# Filled Tires



## shell70634 (Feb 3, 2020)

Are there any drawbacks to filling the tires with liquid. I need more weight on the rear and I'm tired of leaving my bush hog connected as a counterbalance.

Shelly


----------



## Hoodoo Valley (Nov 14, 2006)

Welcome to the forum Shelly. Apart from having to deal with the fluid during tire changes, and rust on the inside of the rims from the calcium chloride, not really. A person can use inner tubes and or beat juice or other alternatives to the calcium chloride to side step the rust.


----------



## shell70634 (Feb 3, 2020)

Hoodoo Valley said:


> Welcome to the forum Shelly. Apart from having to deal with the fluid during tire changes, and rust on the inside of the rims from the calcium chloride, not really. A person can use inner tubes and or beat juice or other alternatives to the calcium chloride to side step the rust.

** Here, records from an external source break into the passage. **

-- ==== Sys2Proof/Machine/LaneCommands.lean ====
section
/-! DEFINITION. The host commands on lanes, bundles, labels, the Dispatch Port and stations (R125 to R127, R138, R144,
R148, R165 to R168, R171, R174, R183, R184, R186). -/

namespace Sys2Proof.Machine

open Sys2Proof

/-! ### Lanes (R125 to R127, R148) -/

/-- The ten fields of SET_LANE as they are carried (R125). -/
structure LaneFields where
  kind       : LaneKind
  dropOffset : Nat
  grade      : Nat
  minK       : Nat
  maxK       : Nat
  alternate  : Option (Fin 8)
  target     : Nat
  maxStrips  : Nat
  shortMm    : Nat
  mixPct     : Nat
  deriving DecidableEq, Repr

/-- The fields clamped to their ranges; MAX_K below MIN_K is raised to MIN_K (R125 step 3). -/
def clampLane (sawOffset : Nat) (f : LaneFields) : LaneFields :=
  let minK := clampNat 0 4000 f.minK
  { f with dropOffset := clampNat (sawOffset + 1) 38 f.dropOffset, grade := clampNat 1 6 f.grade, minK := minK,
           maxK := max minK (clampNat 0 4000 f.maxK), target := clampNat 100 65535 f.target,
           maxStrips := clampNat 1 255 f.maxStrips, shortMm := clampNat 0 4000 f.shortMm,
           mixPct := clampNat 0 100 f.mixPct }

/-- A grade 1 to 6 as a number, held as its index. -/
def gradeIndex (n : Nat) : Grade := Fin.ofNat 6 (n - 1)

/-- A lane as SET_LANE writes it (R125). -/
def writtenLane (f : LaneFields) (l : Lane) : Lane :=
  { l with kind := f.kind, dropOffset := f.dropOffset, grade := gradeIndex f.grade, minK := f.minK, maxK := f.maxK,
           alternate := f.alternate, target := f.target, maxStrips := f.maxStrips, shortMm := f.shortMm,
           mixPct := f.mixPct, binCount := 0 }

/-- SET_LANE on a lane, its enumerated fields read (R125 steps 2 to 4). -/
def writeLane (l : Fin 8) (f : LaneFields) (s : State) : Answered :=
  let c := clampLane (getPar s .sawOffset) f
  if s.lanes[l].state ≠ .disabled then refuse .wrongState s
  else if c.dropOffset ≠ s.lanes[l].dropOffset ∧ s.line ≠ .stopped then refuse .wrongState s
  else (updateLane l (writtenLane c) s, okOr (c != f), [])

/-- SET_LANE (R125). -/
def setLane (lane kind dropOffset grade : Byte) (minK maxK : BitVec 16) (alternate : Byte) (target : BitVec 16)
    (maxStrips : Byte) (shortMm : BitVec 16) (mixPct : Byte) (s : State) : Answered :=
  match finOf 8 lane, enumOf laneKinds kind with
  | some l, some k =>
    match alternateOf l alternate with
    | none => refuse .badArgument s
    | some alt =>
      writeLane l { kind := k, dropOffset := dropOffset.toNat, grade := grade.toNat, minK := minK.toNat,
                    maxK := maxK.toNat, alternate := alt, target := target.toNat, maxStrips := maxStrips.toNat,
                    shortMm := shortMm.toNat, mixPct := mixPct.toNat } s
  | _, _ => refuse .badArgument s

/-- GET_LANE (R148). -/
def getLane (lane : Byte) (s : State) : Answered :=
  match finOf 8 lane with
  | some l => report (lanePayload s l) s
  | none => refuse .badArgument s

/-- ENABLED of a lane is set. -/
def setEnabled (l : Fin 8) (v : Bool) (s : State) : State := updateLane l (fun r => { r with enabled := v }) s

/-- LANE_ENABLE ON (R126). -/
def laneOn (l : Fin 8) (s : State) : Answered :=
  match s.lanes[l].kind, s.lanes[l].state with
  | .unused, _ => refuse .wrongState s
  | .bundle, .disabled => okay (openBundle l (setEnabled l true s))
  | _, .disabled => okay (updateLane l (fun r => { r with state := .opened }) (setEnabled l true s))
  | _, _ => okay (setEnabled l true s)

/-- LANE_ENABLE OFF (R127). -/
def laneOff (l : Fin 8) (s : State) : Answered :=
  let s := setEnabled l false s
  match s.lanes[l].state, s.lanes[l].bundle with
  | .opened, none => okay (updateLane l (fun r => { r with state := .disabled }) s)
  | .opened, some b =>
    if b.count = 0 then okay (updateLane l (fun r => { r with bundle := none, state := .disabled }) s)
    else okay (closeBundle l .forced s)
  | _, _ => okay s

/-- LANE_ENABLE (R126, R127). -/
def laneEnable (lane value : Byte) (s : State) : Answered :=
  match finOf 8 lane, enumOf firstSecond value with
  | some l, some true => laneOn l s
  | some l, some false => laneOff l s
  | _, _ => refuse .badArgument s

def execSetLane (x : Xfer) (lane kind dropOffset grade : Byte) (minK maxK : BitVec 16) (alternate : Byte)
    (target : BitVec 16) (maxStrips : Byte) (shortMm : BitVec 16) (mixPct : Byte) (s : State) :
    Host.Outcome State Fault Refusal :=
  hostCommand x 0x16
    (lane :: kind :: dropOffset :: grade ::
      (be16 minK ++ be16 maxK ++ [alternate] ++ be16 target ++ [maxStrips] ++ be16 shortMm ++ [mixPct]))
    (setLane lane kind dropOffset grade minK maxK alternate target maxStrips shortMm mixPct) s

def execGetLane (x : Xfer) (lane : Byte) (s : State) : Host.Outcome State Fault Refusal :=
  hostCommand x 0x17 [lane] (getLane lane) s

def execLaneEnable (x : Xfer) (lane value : Byte) (s : State) : Host.Outcome State Fault Refusal :=
  hostCommand x 0x42 [lane, value] (laneEnable lane value) s

/-! ### Bundles (R138, R144, R148) -/

/-- READ_BUNDLE (R148). -/
def readBundle (lane : Byte) (s : State) : Answered :=
  match finOf 8 lane with
  | none => refuse .badArgument s
  | some l =>
    match s.lanes[l].bundle with
    | some b => report (bundlePayload s.lanes[l].state b) s
    | none => refuse .empty s

/-- FORCE_CLOSE (R138). -/
def forceClose (lane : Byte) (s : State) : Answered :=
  match finOf 8 lane with
  | none => refuse .badArgument s
  | some l =>
    if s.lanes[l].kind ≠ .bundle ∨ s.lanes[l].state ≠ .opened then refuse .wrongState s
    else if s.lanes[l].bundle.all (fun b => b.count == 0) then refuse .empty s
    else okay (closeBundle l .forced s)

/-- CONFIRM_CLEAR (R144). -/
def confirmClear (lane : Byte) (s : State) : Answered :=
  match finOf 8 lane with
  | none => refuse .badArgument s
  | some l => if s.lanes[l].state = .closed then okay (setCleared l s) else refuse .wrongState s

def execReadBundle (x : Xfer) (lane : Byte) (s : State) : Host.Outcome State Fault Refusal :=
  hostCommand x 0x40 [lane] (readBundle lane) s

def execForceClose (x : Xfer) (lane : Byte) (s : State) : Host.Outcome State Fault Refusal :=
  hostCommand x 0x41 [lane] (forceClose lane) s

def execConfirmClear (x : Xfer) (lane : Byte) (s : State) : Host.Outcome State Fault Refusal :=
  hostCommand x 0x43 [lane] (confirmClear lane) s

/-! ### Labels (R165, R166, R171) -/

/-- READ_LABEL (R171). -/
def readLabel (lane : Byte) (s : State) : Answered :=
  match finOf 8 lane with
  | none => refuse .badArgument s
  | some l =>
    match labelOf l s with
    | some b => report (labelPayload s b) s
    | none => refuse .empty s

/-- LABEL_RETRY (R165). -/
def labelRetry (lane : Byte) (s : State) : Answered :=
  match finOf 8 lane with
  | none => refuse .badArgument s
  | some l =>
    match labelOf l s with
    | none => refuse .empty s
    | some b =>
      if b.state = .failed then
        okay (composerTest (updateLabel l (fun x => { x with state := .queued, tries := 0 }) s))
      else refuse .wrongState s

/-- LABEL_DISCARD (R166). -/
def labelDiscard (lane : Byte) (s : State) : Answered :=
  match finOf 8 lane with
  | none => refuse .badArgument s
  | some l =>
    match labelOf l s with
    | none => refuse .empty s
    | some b => if b.state = .printing then refuse .busy s else okay (handLabelDone l (removeLabel l s))

def execReadLabel (x : Xfer) (lane : Byte) (s : State) : Host.Outcome State Fault Refusal :=
  hostCommand x 0x44 [lane] (readLabel lane) s

def execLabelRetry (x : Xfer) (lane : Byte) (s : State) : Host.Outcome State Fault Refusal :=
  hostCommand x 0x45 [lane] (labelRetry lane) s

def execLabelDiscard (x : Xfer) (lane : Byte) (s : State) : Host.Outcome State Fault Refusal :=
  hostCommand x 0x46 [lane] (labelDiscard lane) s

/-! ### The Dispatch Port (R167, R168, R171) -/

/-- MODE takes a value. -/
def setMode (m : PortMode) (s : State) : State := { s with port := { s.port with mode := m } }

/-- A PRINTING label returns to QUEUED with TRIES unchanged, CURRENT absent and POSITION 0 (R167). -/
def returnPrinting (s : State) : State :=
  match s.composing with
  | some l => dropCurrent (updateLabel l (fun x => { x with state := .queued }) s)
  | none => s

/-- PORT_MODE from one mode to another (R167). -/
def changeMode (m : PortMode) (s : State) : Answered :=
  match s.port.mode, m with
  | .off, .direct => okay (setMode .direct s)
  | .direct, .off => okay (setMode .off (flushPort s))
  | .direct, .stream => if s.port.fifo = [] then okay (composerTest (setMode .stream s)) else refuse .busy s
  | .off, .stream => refuse .wrongState s
  | .stream, .direct => okay (setMode .direct (flushPort (returnPrinting s)))
  | .stream, .off => okay (setMode .off (flushPort (returnPrinting s)))
  | .off, .off | .direct, .direct | .stream, .stream => okay s

/-- PORT_MODE (R167). -/
def portMode (mode : Byte) (s : State) : Answered :=
  match enumOf portModes mode with
  | some m => changeMode m s
  | none => refuse .badArgument s

/-- PORT_WRITE (R168): the entries taken are those the FIFO has room for. -/
def portWrite (bytes : List Byte) (s : State) : Answered :=
  if s.port.mode ≠ .direct then refuse .wrongState s
  else match entriesOf bytes with
    | none => refuse .badArgument s
    | some es =>
      let taken := es.take (Config.fifoCapacity - s.port.fifo.length)
      (startHandshake { s with port := { s.port with fifo := s.port.fifo ++ taken } }, .ok, u8 taken.length)

def execPortMode (x : Xfer) (mode : Byte) (s : State) : Host.Outcome State Fault Refusal :=
  hostCommand x 0x50 [mode] (portMode mode) s

def execPortWrite (x : Xfer) (count : Byte) (bytes : List Byte) (s : State) : Host.Outcome State Fault Refusal :=
  hostCommand x 0x51 (count :: bytes) (portWrite bytes) s

def execPortStatus (x : Xfer) (s : State) : Host.Outcome State Fault Refusal :=
  hostCommand x 0x52 [] (fun s => report (portPayload s) s) s

/-! ### Stations (R174, R183, R184, R186) -/

/-- The station of an address 1 to 4. -/
def stationOf (address : Byte) : Option (Fin 4) := finFrom1 4 address

/-- SET_STATION (R174). -/
def setStation (address role : Byte) (stationPos : BitVec 16) (s : State) : Answered :=
  match stationOf address, enumOf roles role with
  | some a, some r =>
    if s.stations[a].state ≠ .disabled then refuse .wrongState s
    else
      (updateStation a (fun t => { t with role := r, stationPos := min 3000 stationPos.toNat }) s,
       okOr (3000 < stationPos.toNat), [])
  | _, _ => refuse .badArgument s

/-- STATION_ENABLE ON (R183). -/
def stationOn (a : Fin 4) (s : State) : State :=
  if s.stations[a].state = .disabled then
    beginPoll
      (updateStation a
        (fun t => { t with state := .online, misses := 0, pendingAnswer := none, lastReqId := none, lastAnswer := none })
        s)
  else s

/-- A poll of a station is abandoned: a POLL being sent goes on to its end, an open window closes (R184 step 2). -/
def abandonPoll (a : Fin 4) (s : State) : State :=
  match s.transaction with
  | .sending b baud frame carried _ =>
    if b = a then { s with transaction := .sending b baud frame carried true } else s
  | .waiting b _ _ => if b = a then beginPoll { s with transaction := .idle, replyTimer := none } else s
  | .idle => s

/-- STATION_ENABLE OFF (R184). -/
def stationOff (a : Fin 4) (s : State) : State :=
  if s.stations[a].state = .disabled then s
  else withdrawReports a (abandonPoll a (updateStation a (fun t => { t with state := .disabled, pendingAnswer := none }) s))

/-- STATION_ENABLE (R183, R184). -/
def stationEnable (address value : Byte) (s : State) : Answered :=
  match stationOf address, enumOf firstSecond value with
  | some a, some true => okay (stationOn a s)
  | some a, some false => okay (stationOff a s)
  | _, _ => refuse .badArgument s

/-- READ_STATION (R186). -/
def readStation (address : Byte) (s : State) : Answered :=
  match stationOf address with
  | some a => report (stationPayload s a) s
  | none => refuse .badArgument s

def execSetStation (x : Xfer) (address role : Byte) (stationPos : BitVec 16) (s : State) :
    Host.Outcome State Fault Refusal :=
  hostCommand x 0x1A (address :: role :: be16 stationPos) (setStation address role stationPos) s

def execStationEnable (x : Xfer) (address value : Byte) (s : State) : Host.Outcome State Fault Refusal :=
  hostCommand x 0x72 [address, value] (stationEnable address value) s

def execReadStation (x : Xfer) (address : Byte) (s : State) : Host.Outcome State Fault Refusal :=
  hostCommand x 0x73 [address] (readStation address) s

end Sys2Proof.Machine
end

I don't have to worry much about freezing here in SW Louisiana. Would there be an economical additive to water to prevent rust?


----------



## Ultradog (Feb 27, 2005)

A tractor can not put its full horsepower to the ground without added ballast. Ballast also makes for a more stable, safer tractor. In your area you could probably get by with plain water with a couple of gallons of regular antifreeze added to each tire. A bit of slush ice won't hurt a tire but a hard frozen tire will damage it quickly if you run it that way.


----------



## Busted Tractor (May 22, 2018)

If you need weight but don't want to add fluid and go thru the issues with it. Take a 55 gallon drum put a cross bar thru it and fill it with concrete. May want to weld a bracket for the top link and use stabilizer bars so it doesn't swing around Heavy and easily removable, and doesn't have the overhang of a rotary cutter.


----------



## DairyAyre83 (Oct 13, 2017)

i recently got fluid put in on my tractor and they didn’t even use tubes. He said that as long as the fluid level stays above the rim, it will not corrode, because it’s not exposed to air. He said they do it all the time in construction equipment.


----------



## DanielCT230 (Apr 17, 2018)

shell70634 said:


> Are there any drawbacks to filling the tires with liquid. I need more weight on the rear and I'm tired of leaving my bush hog connected as a counterbalance.
> 
> Shelly


You're getting some silly advice there....
The best and by far the safest way to ballast a tractor is to 90% fill your rear tyres with water. 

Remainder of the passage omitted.